Tone rows are the basis of Arnold Schoenberg's twelve-tone technique and most types of serial music. Tone rows were widely used in 20th-century contemporary music, like Dmitri Shostakovich's use of twelve-tone rows, "without dodecaphonic transformations."
A tone row has been identified in the A-minor prelude, BWV 889, from Book II of J.S. Bach's The Well-Tempered Clavier (1742). It is also found in works such as Mozart's String Quartet in C, K. 157 (1772), String Quartet in E♭, K. 428, String Quintet in G minor, K. 516 (1790), and the Symphony No. 40, K. 550 (1788).
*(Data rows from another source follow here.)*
-- ==== Sys2Proof/Machine/Operands.lean ====
section
/-! DEFINITION. Byte order and operand assembly: how bytes make a word (spec/20_memory.md R50 to R53), how a
sequencer step's indices come from the fields of `IDX` (spec/30_encoding.md R82, R84), and the bit packing of
read data (R53). -/

namespace Sys2Proof.Machine

/-- `(b0, b1, b2, b3)` held as `{b0, b1, b2, b3}`: byte 0 in bits[31:24] (R11, R52). -/
def packWord (b0 b1 b2 b3 : Byte) : Word := b0 ++ b1 ++ b2 ++ b3

/-- `w.byte(m)`, bits[31 - 8m : 24 - 8m] (R11, R51). -/
def wordByte (w : Word) (m : Fin 4) : Byte := w.extractLsb' (24 - 8 * m.val) 8

/-- `m` is one of the bytes of key word `j`: `4j + m <= 15`. -/
theorem keyByte_lt (j : BitVec 2) (m : Nat) (hm : m < 4) : 4 * j.toNat + m < 16 := by
  have := j.isLt
  omega

/-- Word `j` of the key: key bytes `4j`..`4j+3`, byte `4j` being byte 0 of the word (R50). -/
def keyWord (key : Vector Byte 16) (j : BitVec 2) : Word :=
  packWord
    (key[4 * j.toNat + 0]'(keyByte_lt j 0 (by decide)))
    (key[4 * j.toNat + 1]'(keyByte_lt j 1 (by decide)))
    (key[4 * j.toNat + 2]'(keyByte_lt j 2 (by decide)))
    (key[4 * j.toNat + 3]'(keyByte_lt j 3 (by decide)))

/-- The schedule as 176 bytes: `SB[n] = W[n / 4].byte(n mod 4)` (R51). -/
def scheduleByte (w : Vector Word 44) (n : Fin 176) : Byte :=
  wordByte (w[n.val / 4]'(by omega)) ⟨n.val % 4, by omega⟩

/-- The schedule index `i = 4j + k` that the fields of `IDX` spell (R82). -/
def stepIndex (j : BitVec 4) (k : BitVec 2) : Index := j ++ k

/-- `IDX - 1`, the 6-bit index of the previous word (R84, R142 (b)). On an ill-formed term it wraps (DESIGN CHOICE,
safe, notes/assumptions/15.md). -/
def prevIndex (i : Index) : Index := i - 1#6

/-- `IDX - 4`, the 6-bit index of the word one round key back (R84, R142 (b)). -/
def backIndex (i : Index) : Index := i - 4#6

/-- `IDX + 1` on 6 bits (R142 (a)). -/
def nextIndex (i : Index) : Index := i + 1#6

/-- The data of `RDW`: the word in bits[31:0], the rest zero (R81, R53). -/
def wordData (v : Word) : BitVec 128 := 0#96 ++ v

/-- The data of `RDRK`: `{W[4r], W[4r+1], W[4r+2], W[4r+3]}`, byte 0 of the round key in bits[127:120] (R53). -/
def roundKeyData (a b c d : Word) : BitVec 128 := a ++ b ++ c ++ d

end Sys2Proof.Machine
end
A passage from Symphony No. 40 is shown below in which every tone in the chromatic scale is played except for G (the tonic):
Beethoven also used the technique but, on the whole, "Mozart seems to have employed serial technique far more often than Beethoven". Franz Liszt used a twelve-tone row in the opening of his Faust Symphony. Hans Keller claims that Schoenberg was aware of this serial practice in the classical period and that "Schoenberg repressed his knowledge of classical serialism because it would have injured his narcissism."
Tone rows are designated by letters and subscript numbers (e.g.: RI11, which may also appear as RI11 or RI–11). The numbers indicate the initial (P or I) or final (R or RI) pitch-class number of the given row form, most often with c = 0.
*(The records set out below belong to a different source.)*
/-- Every step that answers a next state is of one of these kinds. -/
theorem stepsTo_of_step (h : step s = .next t) : StepsTo s t := by
  cases hr : resetAsserted s with
  | true =>
    have ht : applyReset s = t := by simpa [step, hr] using h
    exact ht ▸ .reset hr
  | false =>
    by_cases hb : s.st = .busy
    · obtain ⟨v, temp, p, hi, ht⟩ := busyStep_next hr hb h
      rw [ht, ← consume_busy hb]
      exact .sequencer hr hb v temp p hi
    · rcases hostStep_next hr hb h with ⟨hp, rfl⟩ | ⟨w, rest, hp, hkind⟩
      · exact .wait hr hb hp
      · rcases hkind with ⟨b, rfl, rfl⟩ | ⟨rfl, hc, rfl⟩ | ⟨rfl, hc, rfl⟩ | ⟨hstart, hpush, r, rfl⟩
        · exact .push hr hb b rest hp
        · exact .start hr hb rest hp hc
        · exact .raise hr hb rest hp hc
        · exact .answer hr hb w rest hp hstart (mt highByte_eq_kpush_iff.mp hpush) r

end Sys2Proof.Machine
end

section
/-! SUPPORT. The control registers and the stores over one step (spec/10_state.md R20 to R29). -/

namespace Sys2Proof.Machine

/-- Settles O16: `ST` over each kind of step. -/
theorem stateFieldTransitions : Obligations.StateFieldTransitions := by
  intro s t h
  cases stepsTo_of_step h with
  | reset hr => simp [hr]
  | sequencer hr hb => simp [hr, hb]
  | wait hr hb hp => simp [hr, hb, hp]
  | push hr hb b rest hp => simp [hr, hb, hp, kpushWord_ne_start]
  | start hr hb rest hp hc => simp [hr, hb, hp, hc]
  | raise hr hb rest hp hc => simp [hr, hb, hp, hc]
  | answer hr hb w rest hp hstart => simp [hr, hb, hp, hstart]

/-- Settles O17: `ERR` over each kind of step; where `ST` or `ERR` changes, both become what the other says. -/
theorem errorFieldTransitions : Obligations.ErrorFieldTransitions := by
  intro s t h
  cases stepsTo_of_step h with
  | reset hr => simp [hr]
  | sequencer hr hb =>
    refine ⟨by simp [hr, hb], fun herr => ?_⟩
    by_cases h43 : s.idx = 43#6 <;> simp [herr, hb, h43]
  | wait hr hb hp => simp [hr, hb, hp]
  | push hr hb b rest hp => simp [hr, hb, hp, kpushWord_ne_start]
  | start hr hb rest hp hc => simp [hr, hb, hp, hc]
  | raise hr hb rest hp hc => simp [hr, hb, hp, hc]
  | answer hr hb w rest hp hstart => simp [hr, hb, hp, hstart]

/-- Settles O18: `KCNT` over each kind of step. -/
theorem keyCountTransitions : Obligations.KeyCountTransitions := by
  intro s t h
  cases stepsTo_of_step h with
  | reset hr => simp [hr]
  | sequencer hr hb => simp [hr, hb]
  | wait hr hb hp => simp [hr, hb, hp]
  | push hr hb b rest hp => simp [hr, hb, hp, kpushWord_ne_start, highByte_kpushWord, nextKcnt_toNat]
  | start hr hb rest hp hc => simp [hr, hb, hp]
  | raise hr hb rest hp hc => simp [hr, hb, hp]
  | answer hr hb w rest hp hstart hpush => simp [hr, hb, hp, hstart, hpush]

/-- Settles O19: `IDX` over each kind of step; only the sequencer's steps count. -/
theorem wordIndexTransitions : Obligations.WordIndexTransitions := by
  intro s t h
  cases stepsTo_of_step h with
  | reset hr => simp [hr]
  | sequencer hr hb v temp p hi =>
    have hnext : (s.idx + 1#6).toNat = s.idx.toNat + 1 := nextIndex_toNat (by omega)
    refine ⟨by simp [hr, hb], fun _ _ => ⟨by omega, fun h43 => by simp [h43]⟩, fun _ => ?_⟩
    rw [afterWrite_idx, consume_idx, hnext]
    omega
  | wait hr hb hp => simp [hr, hb, hp]
  | push hr hb b rest hp => simp [hr, hb, hp, kpushWord_ne_start]
  | start hr hb rest hp => simp [hr, hb, hp]
  | raise hr hb rest hp => simp [hr, hb, hp]
  | answer hr hb w rest hp hstart => simp [hr, hb, hp, hstart]

/-- Settles O20: each kind of step that changes a store is the writer of that store. -/
theorem onlyTheirWritersChangeTheStores : Obligations.OnlyTheirWritersChangeTheStores := by
  intro s t hr h
  cases stepsTo_of_step h with
  | reset hr' => simp [hr] at hr'
  | sequencer _ hb v temp p hi =>
    refine ⟨by simp, fun _ => hb, fun i hset hclear => ?_⟩
    have hkept : (s.wv.set s.idx.toNat true)[i.val] = true := by
      simp only [Vector.getElem_set]
      split
      · rfl
      · exact hset
    exact absurd (hkept.symm.trans hclear) (by decide)
  | wait => exact ⟨by simp, by simp, fun i hset hclear => by simp [hset] at hclear⟩
  | push _ hb b rest hp =>
    exact ⟨fun _ => ⟨hb, b, rest, hp⟩, by simp, fun i hset hclear => by simp [hset] at hclear⟩
  | start _ hb rest hp => exact ⟨by simp, by simp, fun _ _ _ => ⟨hb, rest, startWord_eq ▸ hp⟩⟩
  | raise _ hb rest hp => exact ⟨by simp, by simp, fun _ _ _ => ⟨hb, rest, startWord_eq ▸ hp⟩⟩
  | answer => exact ⟨by simp, by simp, fun i hset hclear => by simp [hset] at hclear⟩

end Sys2Proof.Machine
end

section
/-! SUPPORT. The invariants (a) to (e) of spec/10_state.md R45: where they begin, and that each kind of step keeps
them. -/

namespace Sys2Proof.Machine

variable {s t : State}

/-- With every flag clear and no expansion running, (a) is met and (b) and (c) say nothing. -/
theorem inv_of_noSchedule (hst : s.st = .idle ∨ s.st = .error) (hwv : s.wv = Vector.replicate 44 false)
    (herr : s.err = .invalidKeyLength ↔ s.st = .error) (hkcnt : s.kcnt.toNat ≤ 17) : Inv s where
  noSchedule _ i := by simp [hwv]
  partialSchedule hb := by simp [hb] at hst
  fullSchedule hd := by simp [hd] at hst
  errorRecorded := herr
  countBounded := hkcnt

/-- During an expansion only (b) speaks of the schedule. -/
theorem inv_of_partialSchedule (hst : s.st = .busy) (hidx : s.idx.toNat ≤ 43)
    (hwv : ∀ i : Fin 44, s.wv[i] = true ↔ i.val < s.idx.toNat) (herr : s.err ≠ .invalidKeyLength)
    (hkcnt : s.kcnt.toNat ≤ 17) : Inv s where
  noSchedule h := by simp [hst] at h
  partialSchedule _ := ⟨hidx, hwv⟩
  fullSchedule h := by simp [hst] at h
  errorRecorded := by simp [hst, herr]
  countBounded := hkcnt

/-- After an expansion only (c) speaks of the schedule. -/
theorem inv_of_fullSchedule (hst : s.st = .done) (hidx : s.idx = 44#6) (hwv : ∀ i : Fin 44, s.wv[i] = true)
    (herr : s.err ≠ .invalidKeyLength) (hkcnt : s.kcnt.toNat ≤ 17) : Inv s where
  noSchedule h := by simp [hst] at h
  partialSchedule h := by simp [hst] at h
  fullSchedule _ := ⟨hidx, hwv⟩
  errorRecorded := by simp [hst, herr]
  countBounded := hkcnt

/-- The invariants speak of `WV`, `IDX`, `ST`, `ERR` and the bound on `KCNT` only. -/
theorem Inv.of_sameControl (h : Inv s) (hwv : t.wv = s.wv) (hidx : t.idx = s.idx) (hst : t.st = s.st)
    (herr : t.err = s.err) (hkcnt : t.kcnt.toNat ≤ 17) : Inv t where
  noSchedule := by simpa only [hst, hwv] using h.noSchedule
  partialSchedule := by simpa only [hst, hwv, hidx] using h.partialSchedule
  fullSchedule := by simpa only [hst, hwv, hidx] using h.fullSchedule
  errorRecorded := by simpa only [hst, herr] using h.errorRecorded
  countBounded := hkcnt

theorem inv_consume (h : Inv s) : Inv (consume s) := h.of_sameControl rfl rfl rfl rfl h.countBounded

/-- Settles O43: at reset no schedule is held, no error is recorded and no byte is pushed. -/
theorem resetStateMeetsTheInvariants : Obligations.ResetStateMeetsTheInvariants :=
  inv_of_noSchedule (.inl rfl) rfl (by simp [State.reset]) (by simp [State.reset])

theorem inv_applyReset (s : State) : Inv (applyReset s) :=
  inv_of_noSchedule (.inl rfl) rfl (by simp) (by simp)

theorem inv_raiseInvalidKeyLength (s : State) : Inv (raiseInvalidKeyLength s) :=
  inv_of_noSchedule (.inr rfl) rfl (by simp) (by simp)

/-- An accepted `START` leaves the partial schedule of no words (R183). -/
theorem inv_beginExpansion_clearSchedule (s : State) : Inv (beginExpansion (clearSchedule s)) :=
  inv_of_partialSchedule rfl (by simp) (by simp) (by simp) (by simp)

/-- Setting flag `n` of flags that are set exactly below `n` sets them exactly below `n + 1`. -/
theorem flags_set_next {wv : Vector Bool 44} {n : Nat} (hn : n < 44)
    (h : ∀ i : Fin 44, wv[i] = true ↔ i.val < n) (i : Fin 44) :
    (wv.set n true)[i] = true ↔ i.val < n + 1 := by
  have hi : wv[i.val] = true ↔ i.val < n := h i
  simp only [Fin.getElem_fin, Vector.getElem_set]
  split
  · exact iff_of_true rfl (by omega)
  · rw [hi]; omega

/-- A sequencer step extends the partial schedule by one word; the step at 43 makes it the full one (R151). -/
theorem inv_afterWrite (h : Inv s) (hb : s.st = .busy) (hi : s.idx.toNat < 44) (v temp p : Word) :
    Inv (afterWrite s.idx.toNat hi v temp p s) := by
  obtain ⟨-, hbelow⟩ := h.partialSchedule hb
  have hflags := flags_set_next hi hbelow
  have herr : s.err ≠ .invalidKeyLength := fun he => by simp [h.errorRecorded, hb] at he
  by_cases h43 : s.idx = 43#6
  · have hn : s.idx.toNat = 43 := by simp [h43]
    exact inv_of_fullSchedule (by simp [h43]) (by simp [h43]) (fun i => (hflags i).mpr (by omega)) herr
      h.countBounded
  · have hn : s.idx.toNat ≠ 43 := fun e => h43 (BitVec.eq_of_toNat_eq e)
    have hnext : (s.idx + 1#6).toNat = s.idx.toNat + 1 := nextIndex_toNat (by omega)
    refine inv_of_partialSchedule (by simp [h43, hb]) ?_ ?_ herr h.countBounded <;> rw [afterWrite_idx, hnext]
    · omega
    · exact hflags

/-- Settles O44: by the kinds of step. -/
theorem everyStepKeepsTheInvariants : Obligations.EveryStepKeepsTheInvariants := by
  intro s t h hstep
  cases stepsTo_of_step hstep with
  | reset => exact inv_applyReset s
  | sequencer _ hb v temp p hi => exact inv_afterWrite (inv_consume h) hb hi v temp p
  | wait => exact inv_consume h
  | push => exact h.of_sameControl rfl rfl rfl rfl (nextKcnt_le _)
  | start => exact inv_beginExpansion_clearSchedule _
  | raise => exact inv_raiseInvalidKeyLength _
  | answer => exact h.of_sameControl rfl rfl rfl rfl h.countBounded

end Sys2Proof.Machine
end

section
/-! SUPPORT. What the spec leaves unspecified stays unobservable (spec/10_state.md R40, R31, R23): every operation of
the model takes states that differ only there to results that again differ only there. -/

namespace Sys2Proof.Machine

variable {s t : State}

/-! ### Results related at each stage -/

/-- Two results of one kind: related values, or the same fault. -/
def resultsRelated {α : Type} (r : α → α → Prop) : Except Fault α → Except Fault α → Prop
  | .ok a, .ok b => r a b
  | .error e, .error f => e = f
  | _, _ => False

/-- Stages run one after the other are related when each of them is. -/
theorem resultsRelated_bind {α β : Type} {r : α → α → Prop} {q : β → β → Prop} {x y : Except Fault α}
    {f g : α → Except Fault β} (hxy : resultsRelated r x y)
    (hfg : ∀ a b, r a b → resultsRelated q (f a) (g b)) : resultsRelated q (x >>= f) (y >>= g) := by
  cases x <;> cases y
  case ok.ok a b => exact hfg a b hxy
  case error.error => exact hxy
  case ok.error => exact hxy.elim
  case error.ok => exact hxy.elim

theorem resultsRelated_eq_self {α : Type} (x : Except Fault α) : resultsRelated Eq x x := by
  cases x <;> rfl

theorem outcomesRelated_outcomeOf {r : State → State → Prop} {x y : Except Fault State}
    (h : resultsRelated r x y) : outcomesRelated r (outcomeOf x) (outcomeOf y) := by
  cases x <;> cases y <;> exact h

/-! ### The state operations -/

/-- The key buffer after a push (R181): from the 17th on, `KCNT` is the index of no key byte. -/
theorem pushKeyByte_k_getElem (b : Byte) (s : State) (n : Fin 16) :
    (pushKeyByte b s).k[n] = if n.val = s.kcnt.toNat then b else s.k[n] := by
  rw [pushKeyByte_k]
  split
  · simp only [Fin.getElem_fin, Vector.getElem_set, eq_comm]
  · rw [if_neg (by omega)]

namespace SameObservable

theorem consume (h : SameObservable s t) : SameObservable (consume s) (consume t) where
  __ := h
  port := by simp [h.port, h.st]
  resetIn := by simp [h.resetIn]

theorem respond (h : SameObservable s t) (r : Response) : SameObservable (respond r s) (respond r t) where
  __ := h
  responses := by simp [h.responses]

theorem applyReset (h : SameObservable s t) : SameObservable (applyReset s) (applyReset t) where
  kcnt := rfl
  wv := rfl
  idx := rfl
  st := rfl
  err := rfl
  port := by simp [h.port]
  resetIn := by simp [h.resetIn]
  responses := h.responses
  writtenWords _ _ := rfl
  pushedBytes _ _ := rfl

theorem clearSchedule (h : SameObservable s t) : SameObservable (clearSchedule s) (clearSchedule t) where
  __ := h
  wv := rfl
  idx := rfl
  writtenWords i hi := by simp at hi

/-- A pushed byte joins those that count, which agree already (R181). -/
theorem pushKeyByte (h : SameObservable s t) (b : Byte) : SameObservable (pushKeyByte b s) (pushKeyByte b t) where
  __ := h
  kcnt := by simp [h.kcnt]
  pushedBytes n hn := by
    rw [pushKeyByte_k_getElem, pushKeyByte_k_getElem, ← h.kcnt]
    split
    · rfl
    · refine h.pushedBytes n (hn.imp_right fun hcount => ?_)
      rw [pushKeyByte_kcnt, nextKcnt_toNat] at hcount
      omega

/-- All sixteen bytes count from the accepted `START` on; they were pushed (R183). -/
theorem beginExpansion (h : SameObservable s t) (hc : s.kcnt = 16#5) :
    SameObservable (beginExpansion s) (beginExpansion t) where
  __ := h
  kcnt := rfl
  st := rfl
  err := rfl
  pushedBytes n _ := h.pushedBytes n (.inr (by simp [hc]))

theorem raiseInvalidKeyLength (h : SameObservable s t) :
    SameObservable (raiseInvalidKeyLength s) (raiseInvalidKeyLength t) where
  __ := h
  kcnt := rfl
  wv := rfl
  idx := rfl
  st := rfl
  err := rfl
  responses := by simp [h.responses]
  writtenWords i hi := by simp at hi
  pushedBytes n hn := by simp at hn

theorem finishStep (h : SameObservable s t) : SameObservable (finishStep s) (finishStep t) where
  __ := h
  idx := by simp [h.idx]
  st := by simp [h.idx, h.st]
  responses := by simp [h.idx, h.responses]
  pushedBytes n hn := by
    refine h.pushedBytes n (hn.imp_left fun hb => ?_)
    rw [finishStep_st] at hb
    split at hb
    · cases hb
    · exact hb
A twelve-tone composition will take one or more tone rows, called the "prime form", as its basis plus their transformations (inversion, retrograde, retrograde inversion, as well as transposition). These forms may be used to construct a melody in a straightforward manner as in the fifth movement from Schoenberg's Piano Suite, Op. 25, where P-0 is used to construct the opening melody and later varied through transposition, as P-6, and also in articulation and dynamics. It is then varied again through inversion, untransposed, taking form I-0. However, rows may be combined to produce melodies or harmonies in more complicated ways, such as taking successive or multiple pitches of a melody from two different row forms.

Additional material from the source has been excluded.